Shared memory objects with shared page tables exhibit better physical memory and central processing unit (CPU) utilization since the page table structure that maps the shared memory is also shared among the processes that wish to access the shared memory. Significant processor time is saved in creating and deleting virtual address mappings to those shared memory objects. Contention is reduced for the locks serializing access to memory management data structures. There is a savings in physical memory required for the process private page tables that map a shared memory object for each process mapping the object. More concurrent users may access each shared memory object, with less risk of exhausting computer memory resources. More processes may be simultaneously resident in memory, reducing process swapping. The physical memory cost of creating and maintaining private page tables for multiple mappers of the same object is reduced. The use of a backing storage file for shared page tables pages is reduced. Working set list accounting for these page table pages is reduced. The design allows upper levels of the page table hierarchy to be shared. By sharing leaf pages and page table pages using common mechanisms, the creation of new privileges or access rights is reduced. There is less impact on users who do not use shared page tables.

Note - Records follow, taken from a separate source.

-- ==== Sys2Proof/Tests/Slice0.lean ====
section
/-!
SUPPORT. Small tests and witnesses. Expected results are those of the spec's own examples: 95_test_vectors.md (the row is
named in each comment) and the corner cases of the instruction rules. Words are written out field by field in binary from
30_encoding.md.
-/

namespace Sys2Proof.Tests

open Sys2Proof Sys2Proof.Machine

/-! ## Well-formedness: the forms that the syntax of R82 does not write -/

theorem test_assembled_jr : Instr.assembled (.jr 31#5 0#5 0#5) = true := by decide
theorem test_assembled_jr_rt : Instr.assembled (.jr 31#5 1#5 0#5) = false := by decide
theorem test_assembled_jr_rd : Instr.assembled (.jr 31#5 0#5 1#5) = false := by decide
theorem test_assembled_blez_rt : Instr.assembled (.blez 1#5 2#5 2#16) = false := by decide
theorem test_assembled_bgtz_rt : Instr.assembled (.bgtz 1#5 2#5 2#16) = false := by decide

/-! ## Decoding: one word per constructor -/

/-- L9. -/
theorem test_decode_sll : decode 0b000000_00000_00010_00011_11111_000000#32 = .ok (.sll 3#5 2#5 31#5) := by decide
/-- L10. -/
theorem test_decode_srl : decode 0b000000_00000_00010_00011_11111_000010#32 = .ok (.srl 3#5 2#5 31#5) := by decide
/-- L12. -/
theorem test_decode_sra : decode 0b000000_00000_00010_00011_00100_000011#32 = .ok (.sra 3#5 2#5 4#5) := by decide
/-- L15. -/
theorem test_decode_sllv : decode 0b000000_00001_00010_00011_00000_000100#32 = .ok (.sllv 3#5 2#5 1#5) := by decide
/-- L16. -/
theorem test_decode_srlv : decode 0b000000_00001_00010_00011_00000_000110#32 = .ok (.srlv 3#5 2#5 1#5) := by decide
/-- B27, with the rt field 1. -/
theorem test_decode_jr : decode 0b000000_11111_00001_00000_00000_001000#32 = .ok (.jr 31#5 1#5 0#5) := by decide
/-- A30. -/
theorem test_decode_mfhi : decode 0b000000_00000_00000_00011_00000_010000#32 = .ok (.mfhi 3#5) := by decide
/-- A30. -/
theorem test_decode_mflo : decode 0b000000_00000_00000_00100_00000_010010#32 = .ok (.mflo 4#5) := by decide
/-- A19. -/
theorem test_decode_mult : decode 0b000000_00001_00010_00000_00000_011000#32 = .ok (.mult 1#5 2#5) := by decide
/-- A21. -/
theorem test_decode_multu : decode 0b000000_00001_00010_00000_00000_011001#32 = .ok (.multu 1#5 2#5) := by decide
/-- A23. -/
theorem test_decode_div : decode 0b000000_00001_00010_00000_00000_011010#32 = .ok (.div 1#5 2#5) := by decide
/-- A27. -/
theorem test_decode_divu : decode 0b000000_00001_00010_00000_00000_011011#32 = .ok (.divu 1#5 2#5) := by decide
/-- A1. -/
theorem test_decode_add : decode 0b000000_00001_00010_00011_00000_100000#32 = .ok (.add 3#5 1#5 2#5) := by decide
/-- A7. -/
theorem test_decode_addu : decode 0b000000_00001_00010_00011_00000_100001#32 = .ok (.addu 3#5 1#5 2#5) := by decide
/-- A9. -/
theorem test_decode_sub : decode 0b000000_00001_00010_00011_00000_100010#32 = .ok (.sub 3#5 1#5 2#5) := by decide
/-- A12. -/
theorem test_decode_subu : decode 0b000000_00001_00010_00011_00000_100011#32 = .ok (.subu 3#5 1#5 2#5) := by decide
/-- L1. -/
theorem test_decode_and : decode 0b000000_00001_00010_00011_00000_100100#32 = .ok (.and 3#5 1#5 2#5) := by decide
/-- L2. -/
theorem test_decode_or : decode 0b000000_00001_00010_00011_00000_100101#32 = .ok (.or 3#5 1#5 2#5) := by decide
/-- L3. -/
theorem test_decode_xor : decode 0b000000_00001_00010_00011_00000_100110#32 = .ok (.xor 3#5 1#5 2#5) := by decide
/-- L19. -/
theorem test_decode_slt : decode 0b000000_00001_00010_00011_00000_101010#32 = .ok (.slt 3#5 1#5 2#5) := by decide
/-- L20. -/
theorem test_decode_sltu : decode 0b000000_00001_00010_00011_00000_101011#32 = .ok (.sltu 3#5 1#5 2#5) := by decide
/-- B15. -/
theorem test_decode_bltz : decode 0b000001_00001_00000_0000000000000010#32 = .ok (.bltz 1#5 2#16) := by decide
/-- B17. -/
theorem test_decode_bgez : decode 0b000001_00001_00001_0000000000000010#32 = .ok (.bgez 1#5 2#16) := by decide
/-- B19. -/
theorem test_decode_bltzal : decode 0b000001_00001_10000_0000000000000010#32 = .ok (.bltzal 1#5 2#16) := by decide
/-- B22. -/
theorem test_decode_bgezal : decode 0b000001_11111_10001_0000000000000010#32 = .ok (.bgezal 31#5 2#16) := by decide
/-- B24. -/
theorem test_decode_j : decode 0b000010_00000000000000000001000000#32 = .ok (.j 0x40#26) := by decide
/-- B35. -/
theorem test_decode_jal : decode 0b000011_11111111111111111111111111#32 = .ok (.jal 0x3FFFFFF#26) := by decide
/-- B1. -/
theorem test_decode_beq : decode 0b000100_00001_00010_0000000000000011#32 = .ok (.beq 1#5 2#5 3#16) := by decide
/-- B3. -/
theorem test_decode_bne : decode 0b000101_00001_00010_1111111111111111#32 = .ok (.bne 1#5 2#5 0xFFFF#16) := by decide
/-- B11, with the rt field 2. -/
theorem test_decode_blez : decode 0b000110_00001_00010_0000000000000010#32 = .ok (.blez 1#5 2#5 2#16) := by decide
/-- B12. -/
theorem test_decode_bgtz : decode 0b000111_00001_00000_0000000000000010#32 = .ok (.bgtz 1#5 0#5 2#16) := by decide
/-- A13. -/
theorem test_decode_addi : decode 0b001000_00001_00010_1111111111111111#32 = .ok (.addi 2#5 1#5 0xFFFF#16) := by decide
/-- A18. -/
theorem test_decode_addiu : decode 0b001001_00001_00010_1000000000000000#32 = .ok (.addiu 2#5 1#5 0x8000#16) :=
  by decide
/-- L24. -/
theorem test_decode_slti : decode 0b001010_00001_00010_1000000000000000#32 = .ok (.slti 2#5 1#5 0x8000#16) := by decide
/-- L25. -/
theorem test_decode_sltiu : decode 0b001011_00001_00010_1111111111111111#32 = .ok (.sltiu 2#5 1#5 0xFFFF#16) :=
  by decide
/-- L4. -/
theorem test_decode_andi : decode 0b001100_00001_00010_1000000000000000#32 = .ok (.andi 2#5 1#5 0x8000#16) := by decide
/-- L5. -/
theorem test_decode_ori : decode 0b001101_00001_00010_1111111111111111#32 = .ok (.ori 2#5 1#5 0xFFFF#16) := by decide
/-- L6. -/
theorem test_decode_xori : decode 0b001110_00001_00010_1111111111111111#32 = .ok (.xori 2#5 1#5 0xFFFF#16) := by decide
/-- L7. -/
theorem test_decode_lui : decode 0b001111_00000_00010_1000000000000001#32 = .ok (.lui 2#5 0x8001#16) := by decide
/-- M3. -/
theorem test_decode_lb : decode 0b100000_00001_00010_1111111111111111#32 = .ok (.lb 2#5 1#5 0xFFFF#16) := by decide
/-- M14. -/
theorem test_decode_lwl : decode 0b100010_00001_00010_0000000000000001#32 = .ok (.lwl 2#5 1#5 1#16) := by decide
/-- M5. -/
theorem test_decode_lw : decode 0b100011_00001_00010_0000000000000100#32 = .ok (.lw 2#5 1#5 4#16) := by decide
/-- M2. -/
theorem test_decode_lbu : decode 0b100100_00001_00010_0000000000000000#32 = .ok (.lbu 2#5 1#5 0#16) := by decide
/-- M21. -/
theorem test_decode_lwr : decode 0b100110_00001_00010_0000000000000100#32 = .ok (.lwr 2#5 1#5 4#16) := by decide
/-- M23. -/
theorem test_decode_sb : decode 0b101000_00001_00010_0000000000000001#32 = .ok (.sb 2#5 1#5 1#16) := by decide
/-- M24. -/
theorem test_decode_sh : decode 0b101001_00001_00010_0000000000000010#32 = .ok (.sh 2#5 1#5 2#16) := by decide
/-- M26. -/
theorem test_decode_sw : decode 0b101011_00001_00010_0000000000000000#32 = .ok (.sw 2#5 1#5 0#16) := by decide

/-! ## Decoding: words that fail a field check or have no entry -/

/-- A32. -/
theorem test_reject_mfhi_rs : decode 0x00201810#32 = .error .invalidInstruction := by decide
/-- A33. -/
theorem test_reject_mflo_rt : decode 0x00011812#32 = .error .invalidInstruction := by decide
/-- A34. -/
theorem test_reject_mult_rd : decode 0x00221818#32 = .error .invalidInstruction := by decide
/-- A35. -/
theorem test_reject_add_shamt : decode 0x00221860#32 = .error .invalidInstruction := by decide
/-- A36. -/
theorem test_reject_div_rd : decode 0x0022081A#32 = .error .invalidInstruction := by decide
/-- L8. -/
theorem test_reject_lui_rs : decode 0x3C228001#32 = .error .invalidInstruction := by decide
/-- L14. -/
theorem test_reject_sll_rs : decode 0x00221900#32 = .error .invalidInstruction := by decide
/-- L18. -/
theorem test_reject_sllv_shamt : decode 0x00221884#32 = .error .invalidInstruction := by decide
/-- B28. -/
theorem test_reject_jr_shamt : decode 0x03E00048#32 = .error .invalidInstruction := by decide
/-- X1. -/
theorem test_reject_opcode : decode 0xFC000000#32 = .error .invalidInstruction := by decide
/-- X2. -/
theorem test_reject_funct : decode 0x0000000C#32 = .error .invalidInstruction := by decide
/-- X4. -/
theorem test_reject_regimm : decode 0x04020000#32 = .error .invalidInstruction := by decide
/-- X6. -/
theorem test_reject_lh : decode 0x84000000#32 = .error .invalidInstruction := by decide
/-- R63: an instruction is four bytes. -/
theorem test_reject_short : decodeBytes [0x00#8, 0x22#8, 0x18#8] = .error .notOneWord := by decide
/-- R41: the bytes of a word lie most significant first. -/
theorem test_decodeBytes : decodeBytes [0x00#8, 0x22#8, 0x18#8, 0x20#8] = .ok (.add 3#5 1#5 2#5) := by decide
/-- The host's query on the word of the ADD row. -/
theorem test_decodeTableWord : decodeTableWord 32 0x00000020 = some (.add 0#5 0#5 0#5) := by decide

/-! ## One step

The start state of 95_test_vectors.md section 0 (`pc = 0x100`, the sentinel in HI, LO and r3), r1 and r2 as given, r31
equal to r1, eight bytes of data at 0x1000 and one instruction word at 0x100. -/

def vec (w : Nat) (r1 r2 : Word) : State :=
  let m := (Memory.created 0x10000 4).setBytes 0x1000 [0x11#8, 0x22#8, 0x33#8, 0x44#8, 0x88#8, 0x66#8, 0x77#8, 0x88#8]
  let s : State := { State.reset with
    pc := 0x100#32, npc := 0x104#32, hi := 0xCCCCCCCC#32, lo := 0xCCCCCCCC#32, mem := m }
  ((((s.writeReg 3#5 0xCCCCCCCC#32).writeReg 1#5 r1).writeReg 2#5 r2).writeReg 31#5 r1).withFetchWord 32 w

/-- A register and the two program counters after the step. -/
def regAfter (w : Nat) (r1 r2 : Word) (r : RegIdx) : Option (Word × Word × Word) :=
  (nextState? (step (vec w r1 r2))).map (fun t => (t.readReg r, t.pc, t.npc))

/-- HI and LO after the step. -/
def hiLoAfter (w : Nat) (r1 r2 : Word) : Option (Word × Word) :=
  (nextState? (step (vec w r1 r2))).map (fun t => (t.hi, t.lo))

/-- The word at 0x1000 after the step. -/
def memAfter (w : Nat) (r1 r2 : Word) : Option Word :=
  (nextState? (step (vec w r1 r2))).map (fun t => t.mem.wordAt 0x1000)

/-- The failure of the step. -/
def failOf (w : Nat) (r1 r2 : Word) : Option Fault := faultOf? (step (vec w r1 r2))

System management of a VLM system is simplified. A Reserved Memory Registry may support memory reservations for memory-resident global sections and shared page tables.

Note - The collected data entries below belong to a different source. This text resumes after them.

-- ==== Sys2Proof/Machine/Mov.lean ====
section
/-! DEFINITION. Data movement (42_data_movement.md). A meaning is run in the state in which the
loop invokes the handler: pc just after the opcode byte (10_state.md R28; log entry 6). -/

namespace Sys2Proof.Machine

/-- R180. -/
def execMovRm8R8 (dst : RM8) (src : Reg8) (s : State) : Result :=
  s.settle ((s.writeLoc8 (s.loc dst) (s.r8 src)).map (·.skip (1 + dst.dlen)))

/-- R181. -/
def execMovRm16R16 (dst : RM16) (src : Reg16) (s : State) : Result :=
  s.settle ((s.writeLoc16 (s.loc dst) (s.r16 src)).map (·.skip (1 + dst.dlen)))

/-- R182. -/
def execMovR8Rm8 (dst : Reg8) (src : RM8) (s : State) : Result :=
  s.settle ((s.readLoc8 (s.loc src)).map fun v => (s.setR8 dst v).skip (1 + src.dlen))

/-- R183. -/
def execMovR16Rm16 (dst : Reg16) (src : RM16) (s : State) : Result :=
  s.settle ((s.readLoc16 (s.loc src)).map fun v => (s.setR16 dst v).skip (1 + src.dlen))

/-- R185: a field of 6 or 7 is raised before the operand is resolved. -/
def execMovSregRm16 (dst : BitVec 3) (src : RM16) (s : State) : Result :=
  match SReg.ofField dst with
  | none => .next (s.raise (.unsupportedOperand 0x8E (src.modrm Reg16.code dst)))
  | some g => s.settle ((s.readLoc16 (s.loc src)).map fun v => (s.setSeg g v).skip (1 + src.dlen))

/-- R186. -/
def execMovAlMoffs8 (off : Word) (s : State) : Result :=
  s.settle ((s.read8 (s.lin .ds off.toNat)).map fun v => (s.setR8 .al v).skip 2)

/-- R187. -/
def execMovAxMoffs16 (off : Word) (s : State) : Result :=
  s.settle ((s.read16 (s.lin .ds off.toNat)).map fun v => (s.setR16 .ax v).skip 2)

/-- R188. -/
def execMovR8Imm8 (dst : Reg8) (imm : Byte) (s : State) : Result :=
  .next ((s.setR8 dst imm).skip 1)

/-- R189. -/
def execMovR16Imm16 (dst : Reg16) (imm : Word) (s : State) : Result :=
  .next ((s.setR16 dst imm).skip 2)

/-- R190. -/
def execMovRm8Imm8 (dst : RM8) (imm : Byte) (s : State) : Result :=
  s.settle ((s.writeImm8 0xC6 dst imm).map (·.skip (2 + dst.dlen)))

/-- R191. -/
def execMovRm16Imm16 (dst : RM16) (imm : Word) (s : State) : Result :=
  s.settle ((s.writeImm16 0xC7 dst imm).map (·.skip (3 + dst.dlen)))

end Sys2Proof.Machine
end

The Reserved Memory Registry provides a physical memory reservation system that can be exploited by VLM applications. The Registry provides portions of the system""s physical memory to non-privileged processes. A non-privileged process can request physical memory to make the most efficient use of system components. This reservation of physical memory may, in turn, improve utilization of the translation buffer. More efficient use of the CPU and its peripheral components leads to increased application performance. Shared memory objects may be created that do not page to disk.
The invention may simplify the creation and mapping of a shared memory object that utilizes a shared multi-level page table structure by enabling only a single handle to specify both the shared memory leaf object and the correspondent shared page tables. The system determines whether the shared leaf object can be created with shared page tables, and secondarily, by applying certain mapping criteria, whether the object can be mapped into a user""s address space using shared page tables. The user has the option of adhering to or violating the mapping criteria as a means to control whether the shared memory object is mapped using shared page tables or process private page tables.
The following table highlights the physical memory requirements for private page tables that map to various sizes of global sections by various numbers of processes. This table illustrates the amount of physical memory saved system wide through the use of shared page tables. (All of the figures assume a system page size of 8 Kbytes.)
It is not intended that the invention be summarized here in its entirety. Rather, further features, aspects and advantages of the invention are set forth in or are apparent from the following description and drawings.